In the entries below, find the line with "def State.debugClose (s" and print exactly every line from there up to and including the line with "def execCommitSvn (w", with no other lines.

[Recorded data]
::::::::::
-- ==== Sys2Proof/Machine/Security.lean ====
section
/-! DEFINITION. Security commands, tokens, debug, SPDM, TDISP and the debug port (19_boot_security_debug.md R371-R385; R321). -/
namespace Sys2Proof.Machine

/-! ### Commands of SEC_CMD (R384, Table SE-8) -/

/-- DEBUG as SEC_STATE shows it: Tenant while a tenant bit is set and no token is in force (R381). -/
def State.setDebug (s : State) (v : Nat) : State :=
  s.setFld Reg.SEC_STATE [] F.SEC_STATE_DEBUG (if v ≤ 1 then (if s.fld Reg.SEC_DBG_TEN [] F.SEC_DBG_TEN_MASK = 0 then 0 else 1) else v)

def State.debug (s : State) : Nat := s.fld Reg.SEC_STATE [] F.SEC_STATE_DEBUG

/-- A command ends with a result; any but 0 leaves a contained record. -/
def State.secResult (s : State) (w : Writer) (off result : Nat) : State :=
  let s := s.setFld Reg.SEC_CMD_STAT [] F.SEC_CMD_STAT_RESULT result
  if result = 0 then s else s.refuse w off (if result = 5 ∨ result = 8 then causeState else causeValue) result

/-- A command of the manager, where it is allowed. -/
def State.secCmd (s : State) (w : Writer) (cmd : Nat) (allowed : Bool) (f : State → State) : State :=
  if isManager w && allowed then f (s.keepPilot (s.wrote Reg.SEC_CMD [] cmd))
  else s.keepPilot (s.asManager w Reg.SEC_CMD.base (fun s => s.secResult w Reg.SEC_CMD.base 5))

def State.setNonce (s : State) (n : BitVec 256) (live : Bool) : State :=
  { (List.range 4).foldl (fun s w => s.setReg Reg.SEC_NONCE [w] (BitVec.ofNat 64 (n.toNat >>> (64 * w)))) s with nonceLive := live }

def State.newNonce (s : State) (w : Writer) : State :=
  s.secCmd w 1 true (fun s => let (k, s) := s.draw; (s.setNonce (Config.random k) true).secResult w Reg.SEC_CMD.base 0)
def execNewNonce (w : Writer) (s : State) : Host.Outcome State Fault Refusal := .next (s.keepPilot (s.newNonce w))

def State.debugClose (s : State) (w : Writer) : State :=
  s.secCmd w 3 (!s.inBoxroom) (fun s => (s.setDebug 0).secResult w Reg.SEC_CMD.base 0)
def execDebugClose (w : Writer) (s : State) : Host.Outcome State Fault Refusal := .next (s.keepPilot (s.debugClose w))

/-- SVN_MIN is raised to the SVN of the running image; a counter of the flash never goes down (R375). -/
def State.commitSvn (s : State) (w : Writer) : State :=
  s.secCmd w 4 (!s.inBoxroom && s.pilot.lifeCycle == 1) (fun s =>
    ((s.keepPilot (s.secResult w Reg.SEC_CMD.base 0)).setPilot (fun p => { p with svnMin := max p.svnMin (s.fld Reg.SEC_STATE [] F.SEC_STATE_SVN) })).showPilot)
def execCommitSvn (w : Writer) (s : State) : Host.Outcome State Fault Refusal := .next (s.commitSvn w)

/-- GOOD and FAILS are set right and the package is reset. -/
def State.retryNow (s : State) : State := (s.setPilot (fun p => { p with good := p.n, fails := 0 })).packageReset

def State.retryStart (s : State) (w : Writer) : State :=
  s.secCmd w 5 s.inBoxroom (fun s => s.retryNow)
def execRetry (w : Writer) (s : State) : Host.Outcome State Fault Refusal := .next (s.retryStart w)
::::::::::
> [TASK RESPONSE]:
def State.debugClose (s : State) (w : Writer) : State :=
  s.secCmd w 3 (!s.inBoxroom) (fun s => (s.setDebug 0).secResult w Reg.SEC_CMD.base 0)
def execDebugClose (w : Writer) (s : State) : Host.Outcome State Fault Refusal := .next (s.keepPilot (s.debugClose w))

/-- SVN_MIN is raised to the SVN of the running image; a counter of the flash never goes down (R375). -/
def State.commitSvn (s : State) (w : Writer) : State :=
  s.secCmd w 4 (!s.inBoxroom && s.pilot.lifeCycle == 1) (fun s =>
    ((s.keepPilot (s.secResult w Reg.SEC_CMD.base 0)).setPilot (fun p => { p with svnMin := max p.svnMin (s.fld Reg.SEC_STATE [] F.SEC_STATE_SVN) })).showPilot)
def execCommitSvn (w : Writer) (s : State) : Host.Outcome State Fault Refusal := .next (s.commitSvn w)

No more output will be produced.